Cursor requires engineering and design candidates to spend two days in the office working on a real project. This unorthodox process tests for agency and culture fit and has been maintained despite scaling to over 200 people, proving its value in assessing true on-the-job performance and mutual fit.
Counter to the adage that "startups shouldn't buy startups," Cursor successfully uses M&A as a core recruiting strategy. They acquire small, talented teams working on complementary problems, viewing acquisitions as a way to onboard the best people who happen to already be working on their own companies.
Cursor's rapid scaling caused them to become a double-digit percentage of their API providers' revenue, forcing those providers into major capacity and financing decisions. This illustrates that at extreme scale, success shifts from pure technical problem-solving to strategic relationship management and diversifying dependencies across multiple providers.
In the early AI coding wars, many startups pursued ambitious, "science fiction" goals like creating autonomous agents. Cursor's success came from a deliberately narrow focus: building a dramatically better user experience within the existing VS Code ecosystem, a market already matured by GitHub Copilot. This pragmatic approach gained them immediate traction.
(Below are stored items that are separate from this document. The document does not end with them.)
-- ==== Sys2Proof/Safety.lean ====
section
/-! DEFINITION. The invariants of the block and the terms in which statements say what a command leaves alone. -/

namespace Sys2Proof.Machine

/-- What every state of a run satisfies: the configuration is one of R9; NOW, QUANTUM, the lastFired fields and the pin time
fields that hold times are in `[0, MOD)` (R26, R38, R39; NOW is all that is ever written into firedAt and readingAt, R31, R32);
while PHASE = HANDLER, CUR names a slot (R41). -/
abbrev State.Inv (s : State) : Prop :=
  s.cfg.Ok ∧ s.now.toNat < s.mod ∧ s.quantum.toNat < s.mod ∧ (∀ x ∈ s.slots, x.lastFired.toNat < s.mod) ∧
    (∀ p ∈ s.pins, p.firedAt.toNat < s.mod ∧ p.readingAt.toNat < s.mod) ∧ (s.phase = .handler → s.cur.toNat < s.slots.length)

/-- While a handler is outstanding its slot holds the tick time (R197; R142 (c); R230). -/
abbrev State.Stamped (s : State) : Prop :=
  s.phase = .handler → (s.slots[s.cur.toNat]?).map (·.lastFired) = some s.now

/-- A run of `k` steps that meets no fault and no refusal. -/
def State.SafeRun (k : Nat) (s : State) : Prop := ∃ t, Host.Core.run Sys2Proof.core k s = .next t

/-- The configuration is the same (R45). -/
def SameCfg (s t : State) : Prop := t.mod = s.mod ∧ t.tpm = s.tpm

/-- NOW, QUANTUM, PHASE and CUR are the same. -/
def SameScalars (s t : State) : Prop := t.now = s.now ∧ t.quantum = s.quantum ∧ t.phase = s.phase ∧ t.cur = s.cur

/-- Nothing was taken from the environment: no command word, no clock sample, no read reply. -/
def SameInputs (s t : State) : Prop :=
  t.commands = s.commands ∧ t.clockIn = s.clockIn ∧ t.readIn = s.readIn ∧ t.draws = s.draws

/-- Every slot but slot `i` is the same, and the table has the same entries. -/
def SameSlotsBut (i : Nat) (s t : State) : Prop :=
  t.slots.length = s.slots.length ∧ ∀ k, k ≠ i → t.slots[k]? = s.slots[k]?

/-- Every pin record but record `j` is the same, and the table has the same entries. -/
def SamePinsBut (j : Nat) (s t : State) : Prop :=
  t.pins.length = s.pins.length ∧ ∀ k, k ≠ j → t.pins[k]? = s.pins[k]?

/-- The whole frame of a command that only reads: every field but the emitted events is the same. -/
def OnlyEmits (evs : List Event) (s t : State) : Prop :=
  t.slots = s.slots ∧ t.pins = s.pins ∧ SameScalars s t ∧ SameCfg s t ∧ SameInputs s t ∧ t.out = s.out ++ evs

/-- The whole frame of a command that writes slot `i` alone. -/
def WritesSlot (i : Nat) (x : Slot) (evs : List Event) (s t : State) : Prop :=
  t.slots[i]? = some x ∧ SameSlotsBut i s t ∧ t.pins = s.pins ∧ SameScalars s t ∧ SameCfg s t ∧ SameInputs s t ∧
    t.out = s.out ++ evs

/-- The whole frame of a command that writes pin record `j` alone. -/
def WritesPin (j : Nat) (p : Pin) (evs : List Event) (s t : State) : Prop :=
  t.pins[j]? = some p ∧ SamePinsBut j s t ∧ t.slots = s.slots ∧ SameScalars s t ∧ SameCfg s t ∧ SameInputs s t ∧
    t.out = s.out ++ evs

/-- The command is refused: the response with value 0 is emitted, and nothing else happens (R241). -/
def RefusedWith (st : Status) (i : Instr) (s : State) : Prop := exec i s = .next { s with out := s.out ++ [.resp st 0] }

/-- The command's response never has that status. -/
def NeverAnswers (st : Status) (i : Instr) (s : State) : Prop :=
  ∀ t evs v, exec i s = .next t → t.out = s.out ++ evs → Event.resp st v ∉ evs

/-- The commands that take a slot index (R240). -/
def slotIndexed (idx : Idx) (a b : Word) : List Instr :=
  [.regp idx a b, .regpMs idx a b, .reg1 idx a b, .reg1Ms idx a b, .chgp idx a, .clrs idx]

/-- The commands that take a pin index (R240). -/
def pinIndexed (v : Val) (idx : Idx) (a : Word) : List Instr :=
  [.pulse v idx a, .pulseMs v idx a, .pulseA v idx a, .pulseMsA v idx a, .pulsein v idx, .isbusy idx, .clrp idx, .clrpF v idx]

/-- The commands that take neither an index nor an address (R245, R246). -/
def unindexed (a b : Word) : List Instr :=
  [.tick, .done, .free, .elapsed a b, .regpAuto a b, .regpMsAuto a b, .reg1Auto a b, .reg1MsAuto a b]

/-- What the pin scan at tick time `now` makes of record `p` of pin `j`, `r` being the driver's reply where it is asked: the new
record `q` and the events (R205, R206, R208). -/
structure PinScanned (mod : Nat) (now : Time) (j : Nat) (r : Level) (p q : Pin) (evs : List Event) : Prop where
  /-- an idle pin: nothing (R205). -/
  idle : p.readingAt = 0 → p.firedAt = 0 → q = p ∧ evs = []
  /-- an asserted pulse before its time: nothing (R208). -/
  waiting : p.readingAt = 0 → p.firedAt ≠ 0 → elapsed mod p.firedAt now < p.delay → q = p ∧ evs = []
  /-- an asserted pulse that is due: the inverse level is written, firedAt and delay are cleared (R208). -/
  released : p.readingAt = 0 → p.firedAt ≠ 0 → p.delay ≤ elapsed mod p.firedAt now →
    q = { p with firedAt := 0, delay := 0 } ∧
      evs = [.ioWrite (BitVec.ofNat 16 j) (if p.targetValue = 0 then 1 else 0)]
  /-- a capture: exactly one read (R206). -/
  read : p.readingAt ≠ 0 → evs = [.ioRead (BitVec.ofNat 16 j) r]
  /-- leading edge (R206). -/
  leading : p.readingAt ≠ 0 → p.firedAt = 0 → r.zeroExtend 8 = p.targetValue → q = { p with firedAt := now }
  /-- trailing edge (R206). -/
  trailing : p.readingAt ≠ 0 → p.firedAt ≠ 0 → p.delay = 0 → r = (if p.targetValue = 0 then 1 else 0) →
    q = { p with delay := now }
  /-- a capture reading that is no edge (R206). -/
  noEdge : p.readingAt ≠ 0 → (p.firedAt = 0 → r.zeroExtend 8 ≠ p.targetValue) →
    (p.firedAt ≠ 0 → p.delay = 0 → r ≠ (if p.targetValue = 0 then 1 else 0)) → q = p

/-- The whole pin scan at tick time `now` takes the records `ps` to `qs` and emits `evs`: each pin once, in pin order (R204). -/
def PinsScanned (mod : Nat) (now : Time) (ps qs : List Pin) (evs : List Event) : Prop :=
  qs.length = ps.length ∧ ∃ (per : List (List Event)) (rs : List Level), per.length = ps.length ∧ rs.length = ps.length ∧
    evs = per.flatten ∧ ∀ (j : Nat) (p q : Pin) (r : Level) (es : List Event),
      ps[j]? = some p → qs[j]? = some q → rs[j]? = some r → per[j]? = some es → PinScanned mod now j r p q es

/-- The reply an event shows, if it is a read (R98). -/
def Event.reply? : Event → Option Level
  | .ioRead _ r => some r
  | _ => none

/-- Where the input stream `before` gives a reply to every capturing pin of `ps`, the events `evs` show just those replies, in
order, and `after` is what remains (R98, R206). -/
def RepliesTaken (ps : List Pin) (before after : List Level) (evs : List Event) : Prop :=
  ∀ given rest, before = given ++ rest → given.length = ps.countP (fun p => p.readingAt != 0) →
    after = rest ∧ evs.filterMap Event.reply? = given

/-- The pin an event of the I/O driver is of (R97). -/
def Event.pin? : Event → Option Idx
  | .ioSetOutput p | .ioSetInput p | .ioWrite p _ | .ioWriteDuty p _ | .ioRead p _ => some p
  | .clock _ | .dispatch _ _ | .resp _ _ => none

/-- Commands executed one after another, the events of all of them collected in `out`. -/
def State.afterAll : List Instr → State → Host.Outcome State Fault Refusal
  | [], s => .next s
  | i :: is, s =>
    match exec i s with
    | .next t => State.afterAll is t
    | .fault r => .fault r
    | .refused r => .refused r

/-- `k` DONE commands in a row. -/
def State.afterDones (k : Nat) (s : State) : Host.Outcome State Fault Refusal := s.afterAll (List.replicate k .done)

/-- The instruction is a registration into slot `k` of `s`: by index, or as the first free slot (R131). -/
def registersSlot (s : State) (k : Nat) : Instr → Prop
  | .regp idx _ _ | .regpMs idx _ _ | .reg1 idx _ _ | .reg1Ms idx _ _ => idx.toNat = k
  | .regpAuto _ _ | .regpMsAuto _ _ | .reg1Auto _ _ | .reg1MsAuto _ _ => s.firstFree = some k
  | _ => False

/-- The instruction is a pulse form on pin `j` (R161). -/
def pulsesPin (j : Nat) : Instr → Prop
  | .pulse _ idx _ | .pulseMs _ idx _ | .pulseA _ idx _ | .pulseMsA _ idx _ => idx.toNat = j
  | _ => False

/-- The instruction clears pin `j` (R175, R176). -/
def clearsPin (j : Nat) : Instr → Prop
  | .clrp idx | .clrpF _ idx => idx.toNat = j
  | _ => False

/-- The instruction starts a capture on pin `j` (R170). -/
def capturesPin (j : Nat) : Instr → Prop
  | .pulsein _ idx => idx.toNat = j
  | _ => False

/-- The instruction requests something of pin `j` or clears it: a pulse form, PULSEIN, CLRP or CLRP.F (R36). -/
def writesPin (j : Nat) (i : Instr) : Prop := pulsesPin j i ∨ capturesPin j i ∨ clearsPin j i

/-- The step from `s` to `t` is one of the slot scan in which slot `k`, whose record was `x`, fires: TICK or DONE, the slot occupied
and due at the tick time, the handler then outstanding that of slot `k` (R196, R199). -/
def firesSlot (s t : State) (k : Nat) (x : Slot) (i : Instr) : Prop :=
  (i = .tick ∨ i = .done) ∧ x.occ = true ∧ x.period ≤ elapsed s.mod x.lastFired t.now ∧ t.phase = .handler ∧
    t.cur = BitVec.ofNat 16 k

/-- The state with every handler identifier blanked, in the table and in the events (R24). -/
def State.blankHids (s : State) : State :=
  { s with
    slots := s.slots.map fun x => { x with hid := 0 }
    out := s.out.map fun e =>
      match e with
      | .dispatch i _ => .dispatch i 0
      | e => e }

end Sys2Proof.Machine
end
Cursor's initial failed attempt at a 3D CAD tool highlights the "blind man and the elephant" problem. Despite interviewing engineers, the founders lacked an intuitive, first-hand feel for the user's daily workflow. This failure underscores that deep, personal domain experience is critical for founder-market fit, and cannot be replaced by secondhand research.
While starting with a focused editor, Cursor's CEO sees a larger opportunity to become the single AI coding provider for its customers. This involves a deliberate multi-product strategy to build a "bundle" of tools that addresses the entire software development lifecycle, from individual coding to team collaboration, creating a powerful ecosystem.